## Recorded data
━━━━━━━━━━━━━━━━

-- ==== Sys2Proof/Syntax.lean ====
section
/-!
DEFINITION. Sys2Proof/Syntax.lean: the commands and events of the block, one constructor per row of
spec/opcode_table.json, and the operands they carry.
-/
namespace Sys2Proof

/-- What comes back for a read or a translation that the device asked the host for (R501, R502). -/
inductive HostReply where
  /-- A completion with data. -/
  | data (bytes : List Byte)
  /-- A translation with the needed permission. -/
  | granted
  /-- A translation refused. -/
  | refused
  /-- Unsupported Request or Completer Abort. -/
  | failed
  /-- Poisoned data. -/
  | poisoned
  /-- The Completion Timeout range passed without a completion. -/
  | timeout
  deriving DecidableEq, Repr

/-- One of `n` ports whose link comes up, and what it comes up at (R498, Table 13-2): its rate in GT/s, its width in lanes, and
Flit Mode. -/
structure LinkTrained (n : Nat) where
  port : Fin n
  rate : Nat
  width : Nat
  flit : Bool
  deriving DecidableEq, Repr

/-- What a configuration read may ask for beside the identity (R497, R498, R502, R504, R505, R509, Tables 13-2 to 13-5). -/
inductive ConfigReg where
  /-- The identifiers of the capabilities that are present. -/
  | capabilities
  /-- Device Capabilities and Device Control. -/
  | device
  /-- Device Capabilities 2 and Device Control 2. -/
  | device2
  /-- Link Status: rate and width. -/
  | link
  /-- BAR0, BAR2 or BAR4. -/
  | bar (i : Fin 3)
  /-- InitialVFs and TotalVFs of the PF. -/
  | totalVfs
  /-- NumVFs, First VF Offset, VF Stride and VF Device ID of the PF. -/
  | vfs
  /-- VF BAR0 or VF BAR2 of the PF. -/
  | vfBar (i : Fin 2)
  /-- MSI-X Table Size with its enable and mask, and the offsets of the table and the PBA. -/
  | msix
  /-- Uncorrectable Error Status, Mask and Severity of AER. -/
  | aer
  /-- ACS Control. -/
  | acs
  /-- ATS and PASID Enable. -/
  | ats
  deriving DecidableEq, Repr

/-- A configuration read or write of one function (R497 to R502, R504, R505, R509, R510, R512, Tables 13-2 and 13-4). -/
inductive ConfigReq where
  /-- Memory Space Enable of the Command register. -/
  | memorySpace (on : Bool)
  /-- VF Enable of the PF, set. -/
  | vfEnable
  /-- NumVFs of the PF, to a value that is not lower. -/
  | numVfs (n : Fin 16)
  /-- PASID Enable of the PF. -/
  | pasidEnable (on : Bool)
  /-- ATS Enable. -/
  | atsEnable (on : Bool)
  /-- MSI-X Enable. -/
  | msixEnable (on : Bool)
  /-- MSI-X Function Mask. -/
  | functionMask (on : Bool)
  /-- PowerState D3hot. -/
  | toD3hot
  /-- A read of Vendor ID and Device ID. -/
  | readIdentity
  /-- A read of Revision ID and Class Code. -/
  | readClass
  /-- Another read. -/
  | read (r : ConfigReg)
  /-- Max_Payload_Size. -/
  | maxPayload (n : Fin 8)
  /-- Max_Read_Request_Size. -/
  | maxReadRequest (n : Fin 8)
  /-- Relaxed Ordering Enable. -/
  | relaxedOrdering (on : Bool)
  /-- ID-Based Ordering enables, for requests and completions. -/
  | idOrdering (on : Bool)
  /-- 10-Bit Tag Requester Enable. -/
  | tenBitTags (on : Bool)
  /-- Completion Timeout Value and Disable of Device Control 2. -/
  | completionTimeout (range : Fin 16) (off : Bool)
  /-- Error Reporting Enables of Device Control: correctable, non-fatal, fatal. -/
  | errorReporting (v : BitVec 3)
  /-- Uncorrectable Error Status, write 1 to clear. -/
  | aerClear (v : BitVec 32)
  /-- Uncorrectable Error Mask. -/
  | aerMask (v : BitVec 32)
  /-- Uncorrectable Error Severity. -/
  | aerSeverity (v : BitVec 32)
  /-- ACS Control of the PF. -/
  | acsControl (v : BitVec 7)
  /-- The bus number that the write carries, which the port captures. -/
  | captureBus (bus : BitVec 8)
  /-- BAR0, BAR2 or BAR4. -/
  | bar (i : Fin 3) (v : BitVec 64)
  /-- VF BAR0 or VF BAR2 of the PF. -/
  | vfBar (i : Fin 2) (v : BitVec 64)
  deriving DecidableEq, Repr

/-- A part that can be lost (Table 20-8): a slice with its stack, a bridge, an RDIMM by socket, an expander on port index
4 + `e`. -/
inductive PartId where
  | slice (k : Fin 17)
  | bridge (b : Fin 2)
  | dimm (d : Fin 16)
  | expander (e : Fin 4)
  deriving DecidableEq, Repr

/-- What a patrol scrub reads next: an atom of a stack, or a 64-byte access of an RDIMM (R652, R662). -/
inductive ScrubPart where
  | stack (k : Fin 17)
  | dimm (d : Fin 16)
  deriving DecidableEq, Repr

/-- How the ECC of a read turns out (R649). -/
inductive EccResult where
  | good
  | corrected
  | uncorrectable
  deriving DecidableEq, Repr

/-- An event record of an expander (Table 17-8): a corrected or an uncorrectable read at a device physical address, or a
fatal error. -/
inductive CxlRecord where
  | corrected
  | uncorrectable (dpa : Nat)
  | fatal
  deriving DecidableEq, Repr

/-- A UCIe module of a furrow link: module `m` of the link of slice `k` to bridge `b`, or ring hop `k` (R43). -/
inductive ModuleId where
  | sliceLink (k : Fin 17) (b m : Fin 2)
  | ringHop (k : Fin 17)
  deriving DecidableEq, Repr

/-- What waits for a host read: a command in flight, by identity, or a function's mailbox (R502, R829). -/
inductive ReadOf where
  | command (u : Nat)
  | mailbox (f : Fin 64)
  deriving DecidableEq, Repr

/-- Who runs a mailbox operation: a function, or the BMC on one of its two endpoints (R826, R840). -/
inductive MbxId where
  | func (f : Fin 64)
  | endpoint (e : Fin 2)
  deriving DecidableEq, Repr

━━━━━━━━━━━━━━━━

## Exercise details
Nothing may be left out. Retype all the entries exactly.

## Task response
-- ==== Sys2Proof/Syntax.lean ====
section
/-!
DEFINITION. Sys2Proof/Syntax.lean: the commands and events of the block, one constructor per row of
spec/opcode_table.json, and the operands they carry.
-/
namespace Sys2Proof

/-- What comes back for a read or a translation that the device asked the host for (R501, R502). -/
inductive HostReply where
  /-- A completion with data. -/
  | data (bytes : List Byte)
  /-- A translation with the needed permission. -/
  | granted
  /-- A translation refused. -/
  | refused
  /-- Unsupported Request or Completer Abort. -/
  | failed
  /-- Poisoned data. -/
  | poisoned
  /-- The Completion Timeout range passed without a completion. -/
  | timeout
  deriving DecidableEq, Repr

/-- One of `n` ports whose link comes up, and what it comes up at (R498, Table 13-2): its rate in GT/s, its width in lanes, and
Flit Mode. -/
structure LinkTrained (n : Nat) where
  port : Fin n
  rate : Nat
  width : Nat
  flit : Bool
  deriving DecidableEq, Repr

/-- What a configuration read may ask for beside the identity (R497, R498, R502, R504, R505, R509, Tables 13-2 to 13-5). -/
inductive ConfigReg where
  /-- The identifiers of the capabilities that are present. -/
  | capabilities
  /-- Device Capabilities and Device Control. -/
  | device
  /-- Device Capabilities 2 and Device Control 2. -/
  | device2
  /-- Link Status: rate and width. -/
  | link
  /-- BAR0, BAR2 or BAR4. -/
  | bar (i : Fin 3)
  /-- InitialVFs and TotalVFs of the PF. -/
  | totalVfs
  /-- NumVFs, First VF Offset, VF Stride and VF Device ID of the PF. -/
  | vfs
  /-- VF BAR0 or VF BAR2 of the PF. -/
  | vfBar (i : Fin 2)
  /-- MSI-X Table Size with its enable and mask, and the offsets of the table and the PBA. -/
  | msix
  /-- Uncorrectable Error Status, Mask and Severity of AER. -/
  | aer
  /-- ACS Control. -/
  | acs
  /-- ATS and PASID Enable. -/
  | ats
  deriving DecidableEq, Repr

/-- A configuration read or write of one function (R497 to R502, R504, R505, R509, R510, R512, Tables 13-2 and 13-4). -/
inductive ConfigReq where
  /-- Memory Space Enable of the Command register. -/
  | memorySpace (on : Bool)
  /-- VF Enable of the PF, set. -/
  | vfEnable
  /-- NumVFs of the PF, to a value that is not lower. -/
  | numVfs (n : Fin 16)
  /-- PASID Enable of the PF. -/
  | pasidEnable (on : Bool)
  /-- ATS Enable. -/
  | atsEnable (on : Bool)
  /-- MSI-X Enable. -/
  | msixEnable (on : Bool)
  /-- MSI-X Function Mask. -/
  | functionMask (on : Bool)
  /-- PowerState D3hot. -/
  | toD3hot
  /-- A read of Vendor ID and Device ID. -/
  | readIdentity
  /-- A read of Revision ID and Class Code. -/
  | readClass
  /-- Another read. -/
  | read (r : ConfigReg)
  /-- Max_Payload_Size. -/
  | maxPayload (n : Fin 8)
  /-- Max_Read_Request_Size. -/
  | maxReadRequest (n : Fin 8)
  /-- Relaxed Ordering Enable. -/
  | relaxedOrdering (on : Bool)
  /-- ID-Based Ordering enables, for requests and completions. -/
  | idOrdering (on : Bool)
  /-- 10-Bit Tag Requester Enable. -/
  | tenBitTags (on : Bool)
  /-- Completion Timeout Value and Disable of Device Control 2. -/
  | completionTimeout (range : Fin 16) (off : Bool)
  /-- Error Reporting Enables of Device Control: correctable, non-fatal, fatal. -/
  | errorReporting (v : BitVec 3)
  /-- Uncorrectable Error Status, write 1 to clear. -/
  | aerClear (v : BitVec 32)
  /-- Uncorrectable Error Mask. -/
  | aerMask (v : BitVec 32)
  /-- Uncorrectable Error Severity. -/
  | aerSeverity (v : BitVec 32)
  /-- ACS Control of the PF. -/
  | acsControl (v : BitVec 7)
  /-- The bus number that the write carries, which the port captures. -/
  | captureBus (bus : BitVec 8)
  /-- BAR0, BAR2 or BAR4. -/
  | bar (i : Fin 3) (v : BitVec 64)
  /-- VF BAR0 or VF BAR2 of the PF. -/
  | vfBar (i : Fin 2) (v : BitVec 64)
  deriving DecidableEq, Repr

/-- A part that can be lost (Table 20-8): a slice with its stack, a bridge, an RDIMM by socket, an expander on port index
4 + `e`. -/
inductive PartId where
  | slice (k : Fin 17)
  | bridge (b : Fin 2)
  | dimm (d : Fin 16)
  | expander (e : Fin 4)
  deriving DecidableEq, Repr

/-- What a patrol scrub reads next: an atom of a stack, or a 64-byte access of an RDIMM (R652, R662). -/
inductive ScrubPart where
  | stack (k : Fin 17)
  | dimm (d : Fin 16)
  deriving DecidableEq, Repr

/-- How the ECC of a read turns out (R649). -/
inductive EccResult where
  | good
  | corrected
  | uncorrectable
  deriving DecidableEq, Repr

/-- An event record of an expander (Table 17-8): a corrected or an uncorrectable read at a device physical address, or a
fatal error. -/
inductive CxlRecord where
  | corrected
  | uncorrectable (dpa : Nat)
  | fatal
  deriving DecidableEq, Repr

/-- A UCIe module of a furrow link: module `m` of the link of slice `k` to bridge `b`, or ring hop `k` (R43). -/
inductive ModuleId where
  | sliceLink (k : Fin 17) (b m : Fin 2)
  | ringHop (k : Fin 17)
  deriving DecidableEq, Repr

/-- What waits for a host read: a command in flight, by identity, or a function's mailbox (R502, R829). -/
inductive ReadOf where
  | command (u : Nat)
  | mailbox (f : Fin 64)
  deriving DecidableEq, Repr

/-- Who runs a mailbox operation: a function, or the BMC on one of its two endpoints (R826, R840). -/
inductive MbxId where
  | func (f : Fin 64)
  | endpoint (e : Fin 2)
  deriving DecidableEq, Repr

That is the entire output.